[Stored data entries]

BEGIN

-- ==== Sys2Proof/Decode.lean ====
section
/-! DEFINITION. Decoding and encoding, from the tables of 30_encoding: command words (R100 to R103), bus words (R104),
the LCD instruction byte (R105, R106, R116). -/

namespace Sys2Proof

/-- The opcode byte of an LCD instruction (R106). -/
def LcdOpcode.code : LcdOpcode → Byte
  | .clearDisplay => 0x01#8
  | .returnHome => 0x02#8
  | .entryModeSet => 0x04#8
  | .displayControl => 0x08#8
  | .cursorDisplayShift => 0x10#8
  | .functionSet => 0x20#8
  | .setCgramAddress => 0x40#8
  | .setDdramAddress => 0x80#8

/-- R116: the instruction is named by the highest set bit of the byte, the settings are the bits below it; the byte
0x00 names none. -/
def decodeLcdByte (b : Byte) : Option (LcdOpcode × Byte) :=
  if b[7] then some (.setDdramAddress, b &&& 0x7F#8)
  else if b[6] then some (.setCgramAddress, b &&& 0x3F#8)
  else if b[5] then some (.functionSet, b &&& 0x1F#8)
  else if b[4] then some (.cursorDisplayShift, b &&& 0x0F#8)
  else if b[3] then some (.displayControl, b &&& 0x07#8)
  else if b[2] then some (.entryModeSet, b &&& 0x03#8)
  else if b[1] then some (.returnHome, b &&& 0x01#8)
  else if b[0] then some (.clearDisplay, 0x00#8)
  else none

/-- The levels of R24: RS Instruction = 0, Data = 1. -/
def BusRegister.bit : BusRegister → BitVec 1
  | .instruction => 0#1
  | .data => 1#1

/-- The levels of R24: RW Write = 0, Read = 1. -/
def Transfer.bit : Transfer → BitVec 1
  | .write => 0#1
  | .read => 1#1

/-- A bus word from its parts (R104): bit 9 RS, bit 8 RW, bits 7 to 0 DB. -/
def busWord (reg : BusRegister) (rw : Transfer) (db : Byte) : BusWord :=
  reg.bit ++ rw.bit ++ db

/-- A command word from its fields (R100): bits 15 to 8 op, bits 7 to 0 arg. -/
def commandWord (op arg : Byte) : CommandWord := op ++ arg

/-- Field `op` of a command word (R100). -/
def opField (w : CommandWord) : Byte := w.extractLsb' 8 8

/-- Field `arg` of a command word (R100). -/
def argField (w : CommandWord) : Byte := w.extractLsb' 0 8

/-- The status byte (R114): bit 7 the busy flag, bits 6 to 0 the address counter. -/
def statusByte (busy : Bool) (address : Address) : Byte := BitVec.ofBool busy ++ address

/-- Why a word names no instruction. -/
inductive DecodeError
  /-- A command word whose op is reserved (R103). LCDC answers it with InvalidArgument. -/
  | reservedOp (op : Byte)
  /-- An instruction-write bus word that is no row of the opcode table: DB = 0x00, which names no instruction (R116,
  U16), or DB = 0x03, which LCDC never sends (R113). -/
  | noBusWord (w : BusWord)
  deriving DecidableEq, Repr

/-- R101 and R103: the operation a command word names. -/
def decodeCommand (w : CommandWord) : Except DecodeError Instr :=
  match (opField w).toNat with
  | 0x00 => .ok (.clear (argField w))
  | 0x01 => .ok (.home (argField w))
  | 0x02 => .ok (.entry (argField w))
  | 0x03 => .ok (.dispctl (argField w))
  | 0x04 => .ok (.shift (argField w))
  | 0x05 => .ok (.funcset (argField w))
  | 0x06 => .ok (.setcg (argField w))
  | 0x07 => .ok (.setdd (argField w))
  | 0x08 => .ok (.wrdata (argField w))
  | 0x09 => .ok (.rddata (argField w))
  | 0x0A => .ok (.rdac (argField w))
  | 0x0B => .ok (.waitbusy (argField w))
  | 0x0C => .ok (.init (argField w))
  | 0x10 => .ok (.putch (argField w))
  | 0x11 => .ok (.bksp (argField w))
  | 0x12 => .ok (.enter (argField w))
  | 0x13 => .ok (.curleft (argField w))
  | 0x14 => .ok (.curright (argField w))
  | _ => .error (.reservedOp (opField w))

/-- The instruction-write rows of R104. -/
def decodeInstructionWrite (w : BusWord) : Except DecodeError Instr :=
  match decodeLcdByte (w.extractLsb' 0 8) with
  | some (.clearDisplay, _) => .ok .bwClearDisplay
  | some (.returnHome, settings) => if settings = 0x00#8 then .ok .bwReturnHome else .error (.noBusWord w)
  | some (.entryModeSet, settings) => .ok (.bwEntryModeSet settings)
  | some (.displayControl, settings) => .ok (.bwDisplayControl settings)
  | some (.cursorDisplayShift, settings) => .ok (.bwCursorDisplayShift settings)
  | some (.functionSet, settings) => .ok (.bwFunctionSet settings)
  | some (.setCgramAddress, settings) => .ok (.bwSetCgramAddress settings)
  | some (.setDdramAddress, settings) => .ok (.bwSetDdramAddress settings)
  | none => .error (.noBusWord w)

/-- R104: the cycle a bus word names, by its RS (bit 9) and RW (bit 8). -/
def decodeBus (w : BusWord) : Except DecodeError Instr :=
  match w[9], w[8] with
  | false, false => decodeInstructionWrite w
  | false, true => .ok (.bwStatusRead w[7] (w.extractLsb' 0 7))
  | true, false => .ok (.bwDataWrite (w.extractLsb' 0 8))
  | true, true => .ok (.bwDataRead (w.extractLsb' 0 8))

/-- Decoding, total on every word of either format. -/
def decode : CodeWord → Except DecodeError Instr
  | .hc16 w => decodeCommand w
  | .bus10 w => decodeBus w

/-- The bus word of an instruction write (R104, R105): `opcode | settings`. -/
def instructionWriteWord (op : LcdOpcode) (settings : Byte) : CodeWord :=
  .bus10 (busWord .instruction .write (op.code ||| settings))

/-- The word of an instruction: `op` and `arg` of R101 for a command, RS, RW and DB of R104 for a bus cycle. -/
def encode : Instr → CodeWord
  | .clear arg => .hc16 (commandWord 0x00#8 arg)
  | .home arg => .hc16 (commandWord 0x01#8 arg)
  | .entry arg => .hc16 (commandWord 0x02#8 arg)
  | .dispctl arg => .hc16 (commandWord 0x03#8 arg)
  | .shift arg => .hc16 (commandWord 0x04#8 arg)
  | .funcset arg => .hc16 (commandWord 0x05#8 arg)
  | .setcg arg => .hc16 (commandWord 0x06#8 arg)
  | .setdd arg => .hc16 (commandWord 0x07#8 arg)
  | .wrdata arg => .hc16 (commandWord 0x08#8 arg)
  | .rddata arg => .hc16 (commandWord 0x09#8 arg)
  | .rdac arg => .hc16 (commandWord 0x0A#8 arg)
  | .waitbusy arg => .hc16 (commandWord 0x0B#8 arg)
  | .init arg => .hc16 (commandWord 0x0C#8 arg)
  | .putch arg => .hc16 (commandWord 0x10#8 arg)
  | .bksp arg => .hc16 (commandWord 0x11#8 arg)
  | .enter arg => .hc16 (commandWord 0x12#8 arg)
  | .curleft arg => .hc16 (commandWord 0x13#8 arg)
  | .curright arg => .hc16 (commandWord 0x14#8 arg)
  | .bwClearDisplay => instructionWriteWord .clearDisplay 0x00#8
  | .bwReturnHome => instructionWriteWord .returnHome 0x00#8
  | .bwEntryModeSet settings => instructionWriteWord .entryModeSet settings
  | .bwDisplayControl settings => instructionWriteWord .displayControl settings
  | .bwCursorDisplayShift settings => instructionWriteWord .cursorDisplayShift settings
  | .bwFunctionSet settings => instructionWriteWord .functionSet settings
  | .bwSetCgramAddress settings => instructionWriteWord .setCgramAddress settings
  | .bwSetDdramAddress settings => instructionWriteWord .setDdramAddress settings
  | .bwStatusRead busy address => .bus10 (busWord .instruction .read (statusByte busy address))
  | .bwDataWrite byte => .bus10 (busWord .data .write byte)
  | .bwDataRead byte => .bus10 (busWord .data .read byte)

/-- A decoder's answer with its reason dropped. -/
def decodedInstr? : Except DecodeError Instr → Option Instr
  | .ok i => some i
  | .error _ => none

/-- The number `w` of `nbits` bits as a word: a table row of 10 bits is a bus word, a row of 16 bits a command word;
bits at and above `nbits` are 0. A 10-bit row is told from a 16-bit one by `nbits` alone (log 9). -/
def tableWord (nbits w : Nat) : CodeWord :=
  if nbits ≤ 10 then .bus10 (BitVec.ofNat 10 (w % 2 ^ nbits)) else .hc16 (BitVec.ofNat 16 (w % 2 ^ nbits))

/-- The instruction the decoder reads from a word of the opcode table. -/
def decodeTableWord (nbits w : Nat) : Option Instr := decodedInstr? (decode (tableWord nbits w))

end Sys2Proof
end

END

### Task description
Word for word, output the lines of the data from its first line through the line where "namespace Sys2Proof" appears, and stop there.

### Solution to this exercise
-- ==== Sys2Proof/Decode.lean ====
section
/-! DEFINITION. Decoding and encoding, from the tables of 30_encoding: command words (R100 to R103), bus words (R104),
the LCD instruction byte (R105, R106, R116). -/

namespace Sys2Proof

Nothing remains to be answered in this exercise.